If you’ve peeped the trailer for Like Me, then you’re probably expecting a horror movie. I mean, they’ve got the requisite menacing masked baddie and they’ve got genre icon Larry Fessenden in a major role—those are a couple of the key ingredients, right? Yes they are, but this simmering, shimmering stew of Natural Born Killers, Excision and King Kelly, it boils down to a whole lotta nothing. Like Me is sort of a drama, kind of a road trip flick, and almost a thriller. It succeeds at none yet does stand on its own as a compelling collection of cool visuals and pertinent performances. But is that enough?

While Kiya is a compelling character on the surface, there’s barebones beneath. Sure, she’s a Millennial mind-fed on random online clips and snappy soundbites—but what turned her into a psychopath? Was she born that way? Is social media to blame? We’ll never know, because not a hint is given. I don’t mind ambiguity, but even a morsel would have been welcome in this case. As Kiya ramps up her reckless exhibitionistic extremes, the stakes are never raised. In the end, who cares? Maybe that’s the point.

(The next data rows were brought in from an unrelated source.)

-- ==== Sys2Proof/Laws/State.lean ====
section
/-! SUPPORT. What each update of a part of the device leaves and changes: one lemma per field and update. -/

namespace Sys2Proof.Machine
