-- ==== Sys2Proof/Laws/PerInstr.lean ====
section
/-! SUPPORT. Facts about every row of the table as syntax, one lemma for each constructor. -/

open Sys2Proof

/-- A row of the table that a host sends has an opcode of 16 bits that is not zero; every other row has none (14 R429). -/
def Sys2Proof.Laws.Opcode.Statement (i : Instr) : Prop := i.opcode < 2 ^ 16 ∧ i.hdr.isSome = decide (i.opcode ≠ 0)
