theorem fallback_course (d : Dev) : (applyFallback d).course.applied = true ∧
    ((applyFallback d).course.failClosed = true ↔ d.failsClosed = true ∨ d.course.failClosed = true) := by
  have hheld := applyFallback_held d
  refine ⟨hheld.applied, ?_⟩
  rw [hheld.failClosed, ← Bool.or_eq_true]
  rfl

theorem courseRows : Claims.CourseRows := fun s =>
  ⟨fun _ _ _ => stringBistDone_ends, fun _ => resync_none, fun _ => resync_differs, fun _ => resync_equal,
    fun _ => restartTimer_begins, fun _ => courseRestartDone_waits, fun _ => courseRestartDone_runs,
    fun _ => courseUp_outcome, holdReached_applies, holdReached_idles, fallback_course s.dev⟩

end Rows

/-- Settles O38. -/
theorem courseStates : Obligations.CourseStates := ⟨stringFaults, halt, courseRows⟩

end Sys2Proof.Machine

namespace Sys2Proof.Machine

-- One proof at a time: the threads of many at once need more memory than the check allows.
set_option Elab.async false

/-! ### What an alarm leaves of the course, and the bits it sets (16 R478, R483) -/

namespace CourseHeld

variable {d e : Dev}

theorem finish {c : Cmd} {r : Reply} : CourseHeld d (finish c r d) := of_host (.finish ..)

theorem raise {dom : Nat} {e : Event} : CourseHeld d (raise dom e d) := of_host (.raise ..)

theorem failFetch {slice r cause : Nat} : CourseHeld d (failFetch slice r cause d) := by
  unfold Machine.failFetch
  split
  · exact refl
  · exact raise.trans (of_parts ((OnlyParts.forEach fun _ _ => OnlyParts.refl.seq OnlyParts.cnt |>.seq (FrameSide.dropFrame ..).parts
      : OnlyParts frameParts _ _).seq OnlyParts.msec))

theorem pairEvent {slice result cause epoch : Nat} {peer : Bytes} : CourseHeld d (pairEvent slice result cause epoch peer d) :=
  of_host (.raiseTo ..)

theorem abortPairing {slice : Nat} : CourseHeld d (abortPairing slice d) :=
  ite refl ((of_parts (OnlyParts.refl.seq OnlyParts.lk |>.seq OnlyParts.cnt : OnlyParts [.lk, .cnt] d _)).trans pairEvent
    |>.trans (of_parts OnlyParts.smv))

theorem abortKeyOps : CourseHeld d (abortKeyOps d) := by
  unfold Machine.abortKeyOps
  dsimp only
  exact (forEach fun _ _ => (of_parts OnlyParts.host).trans finish).trans (forEach fun _ _ => finish) |>.trans (of_parts OnlyParts.lk)
    |>.trans (forEach fun _ _ => finish) |>.trans (of_parts OnlyParts.keys) |>.trans (of_parts OnlyParts.withdraw)
    |>.trans (forEach fun _ _ => finish) |>.trans (of_parts OnlyParts.keys)
    |>.trans (forEach fun _ _ => forEach fun _ _ => failFetch) |>.trans (forEach fun _ _ => abortPairing)

theorem raiseAlarms {alarms : List Nat} {phase : Nat} {value : Int} : CourseHeld d (raiseAlarms alarms phase value d) :=
  ite refl (((ite abortKeyOps refl).trans (forEach fun _ _ => of_parts OnlyParts.tamper)).trans (of_parts OnlyParts.logEntry)
    |>.trans raise |>.trans (of_parts OnlyParts.respond))

end CourseHeld

section AlarmBits

variable {d : Dev}

theorem logEntry_bits (e : LogEntry) (d : Dev) : (logEntry e d).tamper.bits = d.tamper.bits := by
  unfold logEntry
  dsimp only
  split <;> rfl

theorem dueScrub_bits (d : Dev) : (dueScrub d).tamper.bits = d.tamper.bits := by
  unfold dueScrub
  split <;> rfl

theorem doZeroize_bits (e : LogEntry) (d : Dev) : (doZeroize e d).tamper.bits = d.tamper.bits := by
  have herase (x : Dev) : (cryptoErase x).tamper = x.tamper := OnlyParts.cryptoErase .tamper (by decide)
  unfold doZeroize
  rw [dueScrub_bits]
  change (cryptoErase _).tamper.bits = _
  rw [herase]
  rfl

theorem respond_bits (cls : Nat) (e : LogEntry) (d : Dev) : (respond cls e d).tamper.bits = d.tamper.bits := by
  have hlock : (respond (min cls 2) e d).tamper = d.tamper := by
    unfold respond
    rw [if_neg (show ¬3 ≤ min cls 2 by omega)]
    have hparts : OnlyParts [.host, .time, .cnt, .mram, .keys, .power, .msec, .fr, .eg, .lk, .smv] d
        (let d := if 1 ≤ min cls 2 then holdFrames d else d
         if 2 ≤ min cls 2 then doLockdown (prioZero d) else d) :=
      (OnlyParts.ite OnlyParts.holdFrames.mono .refl).trans
        (.ite (OnlyParts.refl.seq OnlyParts.power |>.seq OnlyParts.doLockdown) .refl)
    exact hparts .tamper (by decide)
  by_cases h : 3 ≤ cls
  · have hmin : min cls 2 = 2 := by omega
    rw [hmin] at hlock
    have hrespond : respond cls e d = doZeroize e (respond 2 e d) := by
      simp only [respond, h, show 1 ≤ cls by omega, show 2 ≤ cls by omega, if_true, Nat.one_le_ofNat, le_refl, Nat.reduceLeDiff, if_false]
    rw [hrespond, doZeroize_bits, hlock]
  · rw [show min cls 2 = cls by omega] at hlock
    rw [hlock]

/-- One alarm sets its bit. -/
theorem raiseAlarm_bits (alarm : Nat) (value : Int) (d : Dev) :
    (raiseAlarm alarm value d).tamper.bits = d.tamper.bits.set (alarm - 2) true := by
  have habort (b : Prop) [Decidable b] : (if b then abortKeyOps d else d).tamper = d.tamper := by
    split
    · exact OnlyParts.abortKeyOps .tamper (by decide)
    · rfl
  have hraise (dom : Nat) (e : Event) (x : Dev) : (raise dom e x).tamper = x.tamper := OnlyParts.raise .tamper (by decide)
  simp only [raiseAlarm, raiseAlarms, List.cons_ne_nil, if_false, respond_bits, hraise, logEntry_bits, forEach_cons, forEach_nil,
    Dev.onTamper, habort]

end AlarmBits

/-! ### Memory errors and the scrubber (15 R463 to R468) -/

section Memory

variable {s : State} {e : MemError} {d : Dev}

/-- One flipped bit turns the parity over. -/
theorem single_parity : ∀ i < 79, popCount 79 (2 ^ i) % 2 = 1 := by decide +kernel

/-- A single error leaves the trace of its place, which is not that of a clean word. -/
theorem eccDecode_single {i : Nat} (hi : i < 79) : eccDecode (BitVec.ofNat 79 (2 ^ i)) = .corrected := by
  have hword : (BitVec.ofNat 79 (2 ^ i)).toNat = 2 ^ i := by
    rw [BitVec.toNat_ofNat]
    exact Nat.mod_eq_of_lt (Nat.pow_lt_pow_right (by decide) hi)
  have hdirty : eccTrace (2 ^ i) ≠ (0, 0) := fun h => by
    have hparity := single_parity i hi
    have hzero : popCount 79 (2 ^ i) % 2 = 0 := congrArg Prod.snd h
    omega
  have hlisted : eccSingles.contains (eccTrace (2 ^ i)) = true :=
    List.contains_iff_mem.2 (List.mem_map.2 ⟨i, List.mem_range.2 hi, rfl⟩)
  simp only [eccDecode, hword, hdirty, hlisted, if_false, true_or, if_true]

theorem memError_clean (h : eccDecode e.flips = .clean) : memError e d = d := by simp only [memError, h]

theorem memError_corrected (h : eccDecode e.flips = .corrected) : memError e d = bump 0x131 e.cls d := by simp only [memError, h]

theorem memError_string (h : eccDecode e.flips = .uncorrectable) (hc : e.cls = 5) :
    memError e d = stringFault e.obj (bump 0x132 5 d) := by
  simp [memError, h, memConsequence, hc]

theorem memError_mramWrite (h : eccDecode e.flips = .uncorrectable) (hc : e.cls = 9) :
    memError e d = raiseAlarm 12 0 (bump 0x132 9 d) := by
  simp [memError, h, memConsequence, hc]

theorem memError_other (h : eccDecode e.flips = .uncorrectable) (hstring : e.cls ≠ 5) (hwrite : e.cls ≠ 9) :
    memError e d = raiseAlarm 8 0 (memConsequence e (bump 0x132 e.cls d)) := by
  simp [memError, h, hstring, hwrite]

theorem exec_scrubBurst (found : List MemError) (s : State) : exec (.scrubBurst found) s = .next (s.onDev (scrubBurst found)) := rfl

theorem scrubBurst_idles (found : List MemError) (h : s.dev.power.up = false) : Idles (.scrubBurst found) s :=
  idles_of_eq (exec_scrubBurst found s) (by simp [scrubBurst, h])

/-- A burst under leave, and reads without it. -/
theorem scrubBurst_runs (found : List MemError) (h : s.dev.power.up = true) :
    let e := forEach found memError s.dev
    (e.course.scrub.ready = true → exec (.scrubBurst found) s = .next { s with
      dev := askLeave .scrub (e.onCourse (fun c => { c with scrub := scrubRan e.now c.scrub })) }) ∧
    (e.course.scrub.ready = false → exec (.scrubBurst found) s = .next { s with dev := e }) := by
  refine ⟨fun hready => ?_, fun hready => ?_⟩
  · rw [exec_scrubBurst, State.onDev]
    simp [scrubBurst, h, hready]
  · rw [exec_scrubBurst, State.onDev]
    simp [scrubBurst, h, hready]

A word of warning: If you plan on watching this movie while chomping snacks…don’t. There is stomach-turning scene after vomit-inducing scene of orgiastic easting, binging, and the inevitable purging. I’m sure it’s all metaphorical mastication, a cutting comment on disposable consumption. I get it. But I don’t wanna look at it, again and again and again. Having said that, Like Me is an experimental film and in its presentation of such grotesquery, it’s quite accomplished. Montages, split-screens and jittered motions are scattered throughout, showing us all sorts of unpleasant things…Kudos to the editor.

I didn’t hate Like Me. But I do think one has to be in the mood for a movie such as this. It’s not an easy or entertaining watch, but it is a peculiar and thought-provoking one. There’s some style and mastery behind the camera, and I am curious to see what first-time writer-director Rob Mockler comes up with next.